Darovic Simona, Prpar Mihevc Sonja, Župunski Vera, Gunčar Gregor, Štalekar Maja, Lee Youn-Bok, Shaw Christopher E, Rogelj Boris
Jožef Stefan Institute, Department of Biotechnology, Jamova 39, Ljubljana 1000, Slovenia.
Faculty of Chemistry and Chemical Technology, University of Ljubljana, Ljubljana 1000, Slovenia.
J Cell Sci. 2015 Nov 15;128(22):4151-9. doi: 10.1242/jcs.176602. Epub 2015 Sep 24.
Aberrant cytoplasmic aggregation of FUS, which is caused by mutations primarily in the C-terminal nuclear localisation signal, is associated with 3% of cases of familial amyotrophic lateral sclerosis (ALS). FUS aggregates are also pathognomonic for 10% of all frontotemporal lobar degeneration (FTLD) cases; however, these cases are not associated with mutations in the gene encoding FUS. This suggests that there are differences in the mechanisms that drive inclusion formation of FUS in ALS and FTLD. Here, we show that the C-terminal tyrosine residue at position 526 of FUS is crucial for normal nuclear import. This tyrosine is subjected to phosphorylation, which reduces interaction with transportin 1 and might consequentially affect the transport of FUS into the nucleus. Furthermore, we show that this phosphorylation can occur through the activity of the Src family of kinases. Our study implicates phosphorylation as an additional mechanism by which nuclear transport of FUS might be regulated and potentially perturbed in ALS and FTLD.

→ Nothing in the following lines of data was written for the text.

-- ==== Sys2Proof/Laws/State.lean ====
section
/-! SUPPORT. What each update of the state leaves unchanged, field by field. -/
namespace Sys2Proof.Machine

@[simp] theorem setCore_now (s : State) (c : Nat) (v : Core) : (setCore s c v).now = s.now := rfl
@[simp] theorem setCore_agenda (s : State) (c : Nat) (v : Core) : (setCore s c v).agenda = s.agenda := rfl
@[simp] theorem setCore_focus (s : State) (c : Nat) (v : Core) : (setCore s c v).focus = s.focus := rfl
@[simp] theorem setCore_cur (s : State) (c : Nat) (v : Core) : (setCore s c v).cur = s.cur := rfl
@[simp] theorem setCore_fresh (s : State) (c : Nat) (v : Core) : (setCore s c v).fresh = s.fresh := rfl
@[simp] theorem setCore_nextId (s : State) (c : Nat) (v : Core) : (setCore s c v).nextId = s.nextId := rfl
@[simp] theorem setCore_regs (s : State) (c : Nat) (v : Core) : (setCore s c v).regs = s.regs := rfl
@[simp] theorem setCore_mem (s : State) (c : Nat) (v : Core) : (setCore s c v).mem = s.mem := rfl
@[simp] theorem setCore_eccBad (s : State) (c : Nat) (v : Core) : (setCore s c v).eccBad = s.eccBad := rfl
@[simp] theorem setCore_acts (s : State) (c : Nat) (v : Core) : (setCore s c v).acts = s.acts := rfl
@[simp] theorem setCore_dies (s : State) (c : Nat) (v : Core) : (setCore s c v).dies = s.dies := rfl
@[simp] theorem setCore_mtus (s : State) (c : Nat) (v : Core) : (setCore s c v).mtus = s.mtus := rfl
@[simp] theorem setCore_bcasts (s : State) (c : Nat) (v : Core) : (setCore s c v).bcasts = s.bcasts := rfl
@[simp] theorem setCore_wqs (s : State) (c : Nat) (v : Core) : (setCore s c v).wqs = s.wqs := rfl
@[simp] theorem setCore_demotes (s : State) (c : Nat) (v : Core) : (setCore s c v).demotes = s.demotes := rfl
@[simp] theorem setCore_cals (s : State) (c : Nat) (v : Core) : (setCore s c v).cals = s.cals := rfl
@[simp] theorem setCore_osqs (s : State) (c : Nat) (v : Core) : (setCore s c v).osqs = s.osqs := rfl
@[simp] theorem setCore_clus (s : State) (c : Nat) (v : Core) : (setCore s c v).clus = s.clus := rfl
@[simp] theorem setCore_gangs (s : State) (c : Nat) (v : Core) : (setCore s c v).gangs = s.gangs := rfl
@[simp] theorem setCore_pkgs (s : State) (c : Nat) (v : Core) : (setCore s c v).pkgs = s.pkgs := rfl
@[simp] theorem setCore_pools (s : State) (c : Nat) (v : Core) : (setCore s c v).pools = s.pools := rfl
@[simp] theorem setCore_flights (s : State) (c : Nat) (v : Core) : (setCore s c v).flights = s.flights := rfl
@[simp] theorem setCore_bars (s : State) (c : Nat) (v : Core) : (setCore s c v).bars = s.bars := rfl
@[simp] theorem setCore_barWaits (s : State) (c : Nat) (v : Core) : (setCore s c v).barWaits = s.barWaits := rfl
@[simp] theorem setCore_barKids (s : State) (c : Nat) (v : Core) : (setCore s c v).barKids = s.barKids := rfl
@[simp] theorem setCore_barHeld (s : State) (c : Nat) (v : Core) : (setCore s c v).barHeld = s.barHeld := rfl
@[simp] theorem setCore_barUps (s : State) (c : Nat) (v : Core) : (setCore s c v).barUps = s.barUps := rfl
@[simp] theorem setCore_noPath (s : State) (c : Nat) (v : Core) : (setCore s c v).noPath = s.noPath := rfl
@[simp] theorem setCore_held (s : State) (c : Nat) (v : Core) : (setCore s c v).held = s.held := rfl
@[simp] theorem setCore_heldReqs (s : State) (c : Nat) (v : Core) : (setCore s c v).heldReqs = s.heldReqs := rfl
@[simp] theorem setCore_redHeld (s : State) (c : Nat) (v : Core) : (setCore s c v).redHeld = s.redHeld := rfl
@[simp] theorem setCore_cables (s : State) (c : Nat) (v : Core) : (setCore s c v).cables = s.cables := rfl
@[simp] theorem setCore_ticks (s : State) (c : Nat) (v : Core) : (setCore s c v).ticks = s.ticks := rfl
@[simp] theorem setCore_lanes (s : State) (c : Nat) (v : Core) : (setCore s c v).lanes = s.lanes := rfl
@[simp] theorem setCore_hostRead (s : State) (c : Nat) (v : Core) : (setCore s c v).hostRead = s.hostRead := rfl

@[simp] theorem setDie_now (s : State) (c : Nat) (v : Die) : (setDie s c v).now = s.now := rfl
@[simp] theorem setDie_agenda (s : State) (c : Nat) (v : Die) : (setDie s c v).agenda = s.agenda := rfl
@[simp] theorem setDie_focus (s : State) (c : Nat) (v : Die) : (setDie s c v).focus = s.focus := rfl
@[simp] theorem setDie_cur (s : State) (c : Nat) (v : Die) : (setDie s c v).cur = s.cur := rfl
@[simp] theorem setDie_fresh (s : State) (c : Nat) (v : Die) : (setDie s c v).fresh = s.fresh := rfl
@[simp] theorem setDie_nextId (s : State) (c : Nat) (v : Die) : (setDie s c v).nextId = s.nextId := rfl
@[simp] theorem setDie_regs (s : State) (c : Nat) (v : Die) : (setDie s c v).regs = s.regs := rfl
@[simp] theorem setDie_mem (s : State) (c : Nat) (v : Die) : (setDie s c v).mem = s.mem := rfl
@[simp] theorem setDie_eccBad (s : State) (c : Nat) (v : Die) : (setDie s c v).eccBad = s.eccBad := rfl
@[simp] theorem setDie_acts (s : State) (c : Nat) (v : Die) : (setDie s c v).acts = s.acts := rfl
@[simp] theorem setDie_cores (s : State) (c : Nat) (v : Die) : (setDie s c v).cores = s.cores := rfl
@[simp] theorem setDie_mtus (s : State) (c : Nat) (v : Die) : (setDie s c v).mtus = s.mtus := rfl
@[simp] theorem setDie_bcasts (s : State) (c : Nat) (v : Die) : (setDie s c v).bcasts = s.bcasts := rfl
@[simp] theorem setDie_wqs (s : State) (c : Nat) (v : Die) : (setDie s c v).wqs = s.wqs := rfl
@[simp] theorem setDie_demotes (s : State) (c : Nat) (v : Die) : (setDie s c v).demotes = s.demotes := rfl
@[simp] theorem setDie_cals (s : State) (c : Nat) (v : Die) : (setDie s c v).cals = s.cals := rfl
@[simp] theorem setDie_osqs (s : State) (c : Nat) (v : Die) : (setDie s c v).osqs = s.osqs := rfl
@[simp] theorem setDie_clus (s : State) (c : Nat) (v : Die) : (setDie s c v).clus = s.clus := rfl
@[simp] theorem setDie_gangs (s : State) (c : Nat) (v : Die) : (setDie s c v).gangs = s.gangs := rfl
@[simp] theorem setDie_pkgs (s : State) (c : Nat) (v : Die) : (setDie s c v).pkgs = s.pkgs := rfl
@[simp] theorem setDie_pools (s : State) (c : Nat) (v : Die) : (setDie s c v).pools = s.pools := rfl
@[simp] theorem setDie_flights (s : State) (c : Nat) (v : Die) : (setDie s c v).flights = s.flights := rfl
@[simp] theorem setDie_bars (s : State) (c : Nat) (v : Die) : (setDie s c v).bars = s.bars := rfl
@[simp] theorem setDie_barWaits (s : State) (c : Nat) (v : Die) : (setDie s c v).barWaits = s.barWaits := rfl
@[simp] theorem setDie_barKids (s : State) (c : Nat) (v : Die) : (setDie s c v).barKids = s.barKids := rfl
@[simp] theorem setDie_barHeld (s : State) (c : Nat) (v : Die) : (setDie s c v).barHeld = s.barHeld := rfl
@[simp] theorem setDie_barUps (s : State) (c : Nat) (v : Die) : (setDie s c v).barUps = s.barUps := rfl
@[simp] theorem setDie_noPath (s : State) (c : Nat) (v : Die) : (setDie s c v).noPath = s.noPath := rfl
@[simp] theorem setDie_held (s : State) (c : Nat) (v : Die) : (setDie s c v).held = s.held := rfl
@[simp] theorem setDie_heldReqs (s : State) (c : Nat) (v : Die) : (setDie s c v).heldReqs = s.heldReqs := rfl
@[simp] theorem setDie_redHeld (s : State) (c : Nat) (v : Die) : (setDie s c v).redHeld = s.redHeld := rfl
@[simp] theorem setDie_cables (s : State) (c : Nat) (v : Die) : (setDie s c v).cables = s.cables := rfl
@[simp] theorem setDie_ticks (s : State) (c : Nat) (v : Die) : (setDie s c v).ticks = s.ticks := rfl
@[simp] theorem setDie_lanes (s : State) (c : Nat) (v : Die) : (setDie s c v).lanes = s.lanes := rfl
@[simp] theorem setDie_hostRead (s : State) (c : Nat) (v : Die) : (setDie s c v).hostRead = s.hostRead := rfl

FUS的异常细胞质聚集主要由C端核定位信号的突变引起,与3%的家族性肌萎缩侧索硬化症(ALS)病例相关。FUS聚集体在所有额颞叶痴呆(FTLD)病例中也具有病理诊断意义;然而,这些病例与编码FUS的基因突变无关。这表明在ALS和FTLD中驱动FUS包涵体形成的机制存在差异。在这里,我们表明FUS第526位的C端酪氨酸残基对于正常的核输入至关重要。该酪氨酸会发生磷酸化,这会减少与转运蛋白1的相互作用,并可能进而影响FUS进入细胞核的运输。此外,我们表明这种磷酸化可以通过Src激酶家族的活性发生。我们的研究表明磷酸化是一种额外的机制,通过该机制FUS的核运输可能在ALS和FTLD中受到调节并可能受到干扰。